Work order: Look in the material below for the line with "s.sp.stepping == 0" and the line with "computation succeeds. -/", then set down exactly those two lines and all lines between, nothing more.

§

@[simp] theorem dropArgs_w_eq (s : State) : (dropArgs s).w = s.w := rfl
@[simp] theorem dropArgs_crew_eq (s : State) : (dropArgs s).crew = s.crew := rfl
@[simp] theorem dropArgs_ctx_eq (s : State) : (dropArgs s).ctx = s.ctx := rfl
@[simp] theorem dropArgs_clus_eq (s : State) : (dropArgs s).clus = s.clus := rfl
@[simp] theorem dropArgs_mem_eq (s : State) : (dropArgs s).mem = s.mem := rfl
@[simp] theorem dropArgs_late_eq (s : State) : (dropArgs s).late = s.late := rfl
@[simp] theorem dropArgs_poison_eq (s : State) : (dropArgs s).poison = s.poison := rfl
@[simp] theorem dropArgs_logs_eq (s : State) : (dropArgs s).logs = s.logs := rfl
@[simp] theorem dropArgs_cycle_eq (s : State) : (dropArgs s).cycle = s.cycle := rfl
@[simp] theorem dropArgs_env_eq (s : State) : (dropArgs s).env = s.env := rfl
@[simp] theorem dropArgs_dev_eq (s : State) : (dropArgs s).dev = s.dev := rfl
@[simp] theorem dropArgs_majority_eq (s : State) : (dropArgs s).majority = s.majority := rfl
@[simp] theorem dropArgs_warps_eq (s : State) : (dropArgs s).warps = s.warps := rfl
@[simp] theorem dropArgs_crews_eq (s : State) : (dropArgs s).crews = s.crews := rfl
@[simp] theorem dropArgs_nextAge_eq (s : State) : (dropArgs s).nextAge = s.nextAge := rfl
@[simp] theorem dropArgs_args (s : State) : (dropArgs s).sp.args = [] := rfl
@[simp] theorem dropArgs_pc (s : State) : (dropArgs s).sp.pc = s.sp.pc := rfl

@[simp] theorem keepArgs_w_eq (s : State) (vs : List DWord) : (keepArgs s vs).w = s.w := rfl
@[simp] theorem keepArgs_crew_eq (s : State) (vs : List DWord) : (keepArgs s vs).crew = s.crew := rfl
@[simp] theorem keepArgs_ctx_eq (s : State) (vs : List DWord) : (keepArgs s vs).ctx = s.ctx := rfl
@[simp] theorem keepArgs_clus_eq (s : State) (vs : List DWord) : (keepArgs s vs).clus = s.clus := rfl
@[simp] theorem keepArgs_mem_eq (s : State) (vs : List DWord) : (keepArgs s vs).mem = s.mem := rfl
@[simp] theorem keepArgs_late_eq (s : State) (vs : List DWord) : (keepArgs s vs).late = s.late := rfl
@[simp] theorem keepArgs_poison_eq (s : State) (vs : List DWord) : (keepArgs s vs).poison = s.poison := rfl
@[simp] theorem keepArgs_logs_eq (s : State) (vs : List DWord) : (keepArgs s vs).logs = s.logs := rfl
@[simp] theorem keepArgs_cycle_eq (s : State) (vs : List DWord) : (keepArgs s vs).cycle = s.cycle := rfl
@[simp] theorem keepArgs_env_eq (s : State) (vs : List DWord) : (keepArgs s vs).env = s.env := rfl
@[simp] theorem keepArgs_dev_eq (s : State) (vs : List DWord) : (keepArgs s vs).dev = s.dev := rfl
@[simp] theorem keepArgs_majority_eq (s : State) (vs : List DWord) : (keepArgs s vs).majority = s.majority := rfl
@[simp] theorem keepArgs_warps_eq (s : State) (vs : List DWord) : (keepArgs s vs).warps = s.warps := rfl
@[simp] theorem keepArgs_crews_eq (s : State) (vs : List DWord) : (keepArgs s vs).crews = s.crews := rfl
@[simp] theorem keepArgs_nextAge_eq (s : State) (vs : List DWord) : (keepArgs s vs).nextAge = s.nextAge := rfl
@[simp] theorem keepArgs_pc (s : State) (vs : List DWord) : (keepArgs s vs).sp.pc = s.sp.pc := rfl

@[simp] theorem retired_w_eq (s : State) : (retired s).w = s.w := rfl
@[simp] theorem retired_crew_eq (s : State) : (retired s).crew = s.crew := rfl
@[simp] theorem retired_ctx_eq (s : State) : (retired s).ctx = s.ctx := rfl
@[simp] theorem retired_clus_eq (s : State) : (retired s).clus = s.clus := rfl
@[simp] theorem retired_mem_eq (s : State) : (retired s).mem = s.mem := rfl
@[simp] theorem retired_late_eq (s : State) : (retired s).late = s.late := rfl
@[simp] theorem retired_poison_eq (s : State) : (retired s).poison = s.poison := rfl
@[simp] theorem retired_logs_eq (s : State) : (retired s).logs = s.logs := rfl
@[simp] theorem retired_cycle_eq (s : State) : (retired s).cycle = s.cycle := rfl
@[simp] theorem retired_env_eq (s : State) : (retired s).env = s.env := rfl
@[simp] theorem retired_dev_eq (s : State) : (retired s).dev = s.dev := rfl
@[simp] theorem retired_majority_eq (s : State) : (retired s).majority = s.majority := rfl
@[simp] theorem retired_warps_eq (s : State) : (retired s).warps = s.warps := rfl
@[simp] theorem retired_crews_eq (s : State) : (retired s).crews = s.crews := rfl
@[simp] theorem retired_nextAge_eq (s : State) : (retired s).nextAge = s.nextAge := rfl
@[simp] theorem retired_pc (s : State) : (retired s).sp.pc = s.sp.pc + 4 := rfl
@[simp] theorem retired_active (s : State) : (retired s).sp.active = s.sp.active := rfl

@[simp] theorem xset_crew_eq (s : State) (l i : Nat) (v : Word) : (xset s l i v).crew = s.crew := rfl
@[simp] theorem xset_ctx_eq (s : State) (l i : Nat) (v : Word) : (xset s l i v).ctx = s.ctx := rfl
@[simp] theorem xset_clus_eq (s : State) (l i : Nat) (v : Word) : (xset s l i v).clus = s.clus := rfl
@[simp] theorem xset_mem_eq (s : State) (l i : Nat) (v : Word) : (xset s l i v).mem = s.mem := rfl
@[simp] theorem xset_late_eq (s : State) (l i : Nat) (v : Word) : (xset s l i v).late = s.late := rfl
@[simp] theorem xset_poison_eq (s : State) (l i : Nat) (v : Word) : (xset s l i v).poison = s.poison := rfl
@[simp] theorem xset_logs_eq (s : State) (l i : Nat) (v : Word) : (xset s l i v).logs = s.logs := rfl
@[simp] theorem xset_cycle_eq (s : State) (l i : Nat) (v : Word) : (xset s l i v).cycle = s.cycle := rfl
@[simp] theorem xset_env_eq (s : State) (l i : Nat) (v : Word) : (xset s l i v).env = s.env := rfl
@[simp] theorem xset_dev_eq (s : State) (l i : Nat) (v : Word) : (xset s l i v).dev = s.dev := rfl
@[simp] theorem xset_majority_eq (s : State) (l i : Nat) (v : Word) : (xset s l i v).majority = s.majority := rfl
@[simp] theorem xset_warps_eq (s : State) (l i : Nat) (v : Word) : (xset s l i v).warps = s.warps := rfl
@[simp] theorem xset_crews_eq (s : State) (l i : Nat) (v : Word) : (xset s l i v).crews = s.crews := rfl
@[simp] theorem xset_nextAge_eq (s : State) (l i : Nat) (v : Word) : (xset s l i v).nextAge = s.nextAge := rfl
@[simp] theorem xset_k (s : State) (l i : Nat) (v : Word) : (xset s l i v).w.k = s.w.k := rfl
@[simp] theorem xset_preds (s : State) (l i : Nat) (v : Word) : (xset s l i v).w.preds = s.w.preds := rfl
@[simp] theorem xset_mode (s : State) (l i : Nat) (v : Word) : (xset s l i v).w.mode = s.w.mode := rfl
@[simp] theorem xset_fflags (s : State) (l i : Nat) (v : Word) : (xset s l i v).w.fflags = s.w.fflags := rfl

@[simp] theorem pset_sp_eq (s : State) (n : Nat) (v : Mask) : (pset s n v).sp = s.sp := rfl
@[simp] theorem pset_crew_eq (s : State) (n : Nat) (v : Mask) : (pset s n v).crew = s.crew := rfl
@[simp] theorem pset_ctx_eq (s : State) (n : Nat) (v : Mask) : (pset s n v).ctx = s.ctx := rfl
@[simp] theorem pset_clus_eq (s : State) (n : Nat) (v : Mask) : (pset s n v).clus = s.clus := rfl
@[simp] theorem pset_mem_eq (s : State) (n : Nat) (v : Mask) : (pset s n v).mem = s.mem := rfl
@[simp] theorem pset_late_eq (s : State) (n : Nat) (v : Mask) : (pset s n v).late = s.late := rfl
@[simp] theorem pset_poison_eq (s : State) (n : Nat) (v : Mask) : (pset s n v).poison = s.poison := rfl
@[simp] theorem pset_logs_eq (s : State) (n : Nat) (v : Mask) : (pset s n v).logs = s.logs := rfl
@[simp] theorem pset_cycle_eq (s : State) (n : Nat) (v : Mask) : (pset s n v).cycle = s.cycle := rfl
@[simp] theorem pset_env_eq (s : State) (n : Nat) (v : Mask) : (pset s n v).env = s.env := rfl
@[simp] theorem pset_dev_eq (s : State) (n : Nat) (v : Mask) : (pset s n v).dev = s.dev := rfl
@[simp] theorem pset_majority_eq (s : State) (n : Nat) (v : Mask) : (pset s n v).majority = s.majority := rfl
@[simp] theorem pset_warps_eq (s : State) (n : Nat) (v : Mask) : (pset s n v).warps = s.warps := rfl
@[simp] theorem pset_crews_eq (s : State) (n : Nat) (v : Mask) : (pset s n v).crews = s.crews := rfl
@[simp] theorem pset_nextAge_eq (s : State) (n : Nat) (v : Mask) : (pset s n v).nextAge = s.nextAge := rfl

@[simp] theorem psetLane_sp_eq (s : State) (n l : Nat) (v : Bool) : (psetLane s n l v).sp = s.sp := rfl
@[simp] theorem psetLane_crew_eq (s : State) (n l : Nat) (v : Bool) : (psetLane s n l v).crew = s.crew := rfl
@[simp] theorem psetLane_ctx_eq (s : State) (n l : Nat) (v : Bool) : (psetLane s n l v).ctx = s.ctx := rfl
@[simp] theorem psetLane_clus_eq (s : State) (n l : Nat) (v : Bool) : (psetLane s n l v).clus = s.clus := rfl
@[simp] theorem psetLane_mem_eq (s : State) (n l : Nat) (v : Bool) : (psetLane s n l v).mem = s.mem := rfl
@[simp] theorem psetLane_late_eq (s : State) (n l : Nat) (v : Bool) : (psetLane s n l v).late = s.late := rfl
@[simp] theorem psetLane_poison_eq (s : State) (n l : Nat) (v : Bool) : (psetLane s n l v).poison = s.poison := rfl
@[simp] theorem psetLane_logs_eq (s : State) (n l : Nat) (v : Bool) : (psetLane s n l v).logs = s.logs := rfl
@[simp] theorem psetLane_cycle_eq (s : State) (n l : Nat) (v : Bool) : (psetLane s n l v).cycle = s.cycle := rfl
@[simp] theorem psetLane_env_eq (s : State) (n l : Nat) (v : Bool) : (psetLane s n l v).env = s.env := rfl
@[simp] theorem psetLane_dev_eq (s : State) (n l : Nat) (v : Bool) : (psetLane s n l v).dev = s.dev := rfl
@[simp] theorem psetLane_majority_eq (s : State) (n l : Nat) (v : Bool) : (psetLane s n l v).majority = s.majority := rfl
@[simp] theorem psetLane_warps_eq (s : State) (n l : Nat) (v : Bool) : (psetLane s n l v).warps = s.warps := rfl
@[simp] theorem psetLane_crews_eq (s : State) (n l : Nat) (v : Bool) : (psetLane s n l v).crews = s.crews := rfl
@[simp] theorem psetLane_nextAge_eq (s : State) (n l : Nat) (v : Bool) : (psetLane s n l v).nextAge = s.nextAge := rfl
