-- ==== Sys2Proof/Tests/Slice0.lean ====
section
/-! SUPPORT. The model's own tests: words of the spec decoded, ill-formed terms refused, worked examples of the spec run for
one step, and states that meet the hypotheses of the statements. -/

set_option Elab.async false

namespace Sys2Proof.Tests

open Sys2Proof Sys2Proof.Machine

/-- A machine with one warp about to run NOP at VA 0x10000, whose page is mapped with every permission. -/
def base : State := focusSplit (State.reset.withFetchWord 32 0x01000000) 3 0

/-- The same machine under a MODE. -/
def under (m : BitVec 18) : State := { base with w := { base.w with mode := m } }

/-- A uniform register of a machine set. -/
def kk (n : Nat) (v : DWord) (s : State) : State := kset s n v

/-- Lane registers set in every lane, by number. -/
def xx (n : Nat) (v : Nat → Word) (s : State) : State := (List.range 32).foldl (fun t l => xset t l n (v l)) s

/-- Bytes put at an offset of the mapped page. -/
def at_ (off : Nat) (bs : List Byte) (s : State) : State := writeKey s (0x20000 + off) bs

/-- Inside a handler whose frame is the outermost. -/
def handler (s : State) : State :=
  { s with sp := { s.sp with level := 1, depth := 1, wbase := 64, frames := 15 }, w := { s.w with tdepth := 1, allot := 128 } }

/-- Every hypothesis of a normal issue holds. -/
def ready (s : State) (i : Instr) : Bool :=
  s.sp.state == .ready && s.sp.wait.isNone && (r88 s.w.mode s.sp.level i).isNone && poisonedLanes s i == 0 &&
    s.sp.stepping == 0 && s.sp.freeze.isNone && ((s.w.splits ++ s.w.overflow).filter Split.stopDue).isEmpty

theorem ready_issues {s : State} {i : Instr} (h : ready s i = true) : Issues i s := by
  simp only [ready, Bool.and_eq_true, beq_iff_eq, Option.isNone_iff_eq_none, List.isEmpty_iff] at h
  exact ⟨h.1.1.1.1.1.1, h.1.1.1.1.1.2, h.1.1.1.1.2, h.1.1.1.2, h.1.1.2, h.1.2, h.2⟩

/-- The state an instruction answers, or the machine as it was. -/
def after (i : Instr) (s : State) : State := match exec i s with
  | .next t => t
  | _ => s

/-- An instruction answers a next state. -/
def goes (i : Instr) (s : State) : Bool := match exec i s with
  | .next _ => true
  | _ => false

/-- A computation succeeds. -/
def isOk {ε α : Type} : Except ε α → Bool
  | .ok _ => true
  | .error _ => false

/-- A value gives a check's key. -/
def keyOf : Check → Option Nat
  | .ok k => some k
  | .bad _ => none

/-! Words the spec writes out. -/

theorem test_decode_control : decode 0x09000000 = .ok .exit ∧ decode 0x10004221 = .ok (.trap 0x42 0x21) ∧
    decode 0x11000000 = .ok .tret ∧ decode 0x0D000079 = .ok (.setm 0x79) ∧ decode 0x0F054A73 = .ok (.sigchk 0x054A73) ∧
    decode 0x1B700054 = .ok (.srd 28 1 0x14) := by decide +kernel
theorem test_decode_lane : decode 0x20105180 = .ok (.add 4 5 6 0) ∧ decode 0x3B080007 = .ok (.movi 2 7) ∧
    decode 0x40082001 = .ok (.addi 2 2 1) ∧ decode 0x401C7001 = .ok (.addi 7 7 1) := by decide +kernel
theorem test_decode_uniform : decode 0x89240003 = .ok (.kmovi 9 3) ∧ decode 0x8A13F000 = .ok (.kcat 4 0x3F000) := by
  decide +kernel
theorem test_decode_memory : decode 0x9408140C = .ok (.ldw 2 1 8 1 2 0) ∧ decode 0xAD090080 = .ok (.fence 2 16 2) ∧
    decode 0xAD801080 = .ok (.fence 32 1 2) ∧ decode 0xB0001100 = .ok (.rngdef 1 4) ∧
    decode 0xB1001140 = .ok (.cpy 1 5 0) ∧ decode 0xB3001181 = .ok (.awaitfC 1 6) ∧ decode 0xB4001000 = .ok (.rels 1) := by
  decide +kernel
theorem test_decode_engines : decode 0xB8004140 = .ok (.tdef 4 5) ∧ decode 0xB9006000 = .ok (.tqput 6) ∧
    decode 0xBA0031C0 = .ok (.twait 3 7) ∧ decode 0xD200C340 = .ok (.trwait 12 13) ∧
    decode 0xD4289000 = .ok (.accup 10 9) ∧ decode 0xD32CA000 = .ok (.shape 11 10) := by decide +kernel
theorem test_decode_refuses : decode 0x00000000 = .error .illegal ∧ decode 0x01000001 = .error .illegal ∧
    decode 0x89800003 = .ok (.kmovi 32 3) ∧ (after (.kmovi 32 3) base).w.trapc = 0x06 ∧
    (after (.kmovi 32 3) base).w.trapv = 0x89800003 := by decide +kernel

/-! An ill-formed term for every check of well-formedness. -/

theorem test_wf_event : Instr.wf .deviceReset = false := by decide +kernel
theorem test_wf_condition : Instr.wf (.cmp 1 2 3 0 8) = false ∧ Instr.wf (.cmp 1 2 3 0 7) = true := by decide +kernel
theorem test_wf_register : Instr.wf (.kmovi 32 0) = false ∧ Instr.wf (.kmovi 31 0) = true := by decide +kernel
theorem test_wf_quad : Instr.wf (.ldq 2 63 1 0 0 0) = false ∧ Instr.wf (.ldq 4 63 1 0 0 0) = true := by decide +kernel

§

Result for this task:
    s.sp.stepping == 0 && s.sp.freeze.isNone && ((s.w.splits ++ s.w.overflow).filter Split.stopDue).isEmpty

theorem ready_issues {s : State} {i : Instr} (h : ready s i = true) : Issues i s := by
  simp only [ready, Bool.and_eq_true, beq_iff_eq, Option.isNone_iff_eq_none, List.isEmpty_iff] at h
  exact ⟨h.1.1.1.1.1.1, h.1.1.1.1.1.2, h.1.1.1.1.2, h.1.1.1.2, h.1.1.2, h.1.2, h.2⟩

/-- The state an instruction answers, or the machine as it was. -/
def after (i : Instr) (s : State) : State := match exec i s with
  | .next t => t
  | _ => s

/-- An instruction answers a next state. -/
def goes (i : Instr) (s : State) : Bool := match exec i s with
  | .next _ => true
  | _ => false

/-- A computation succeeds. -/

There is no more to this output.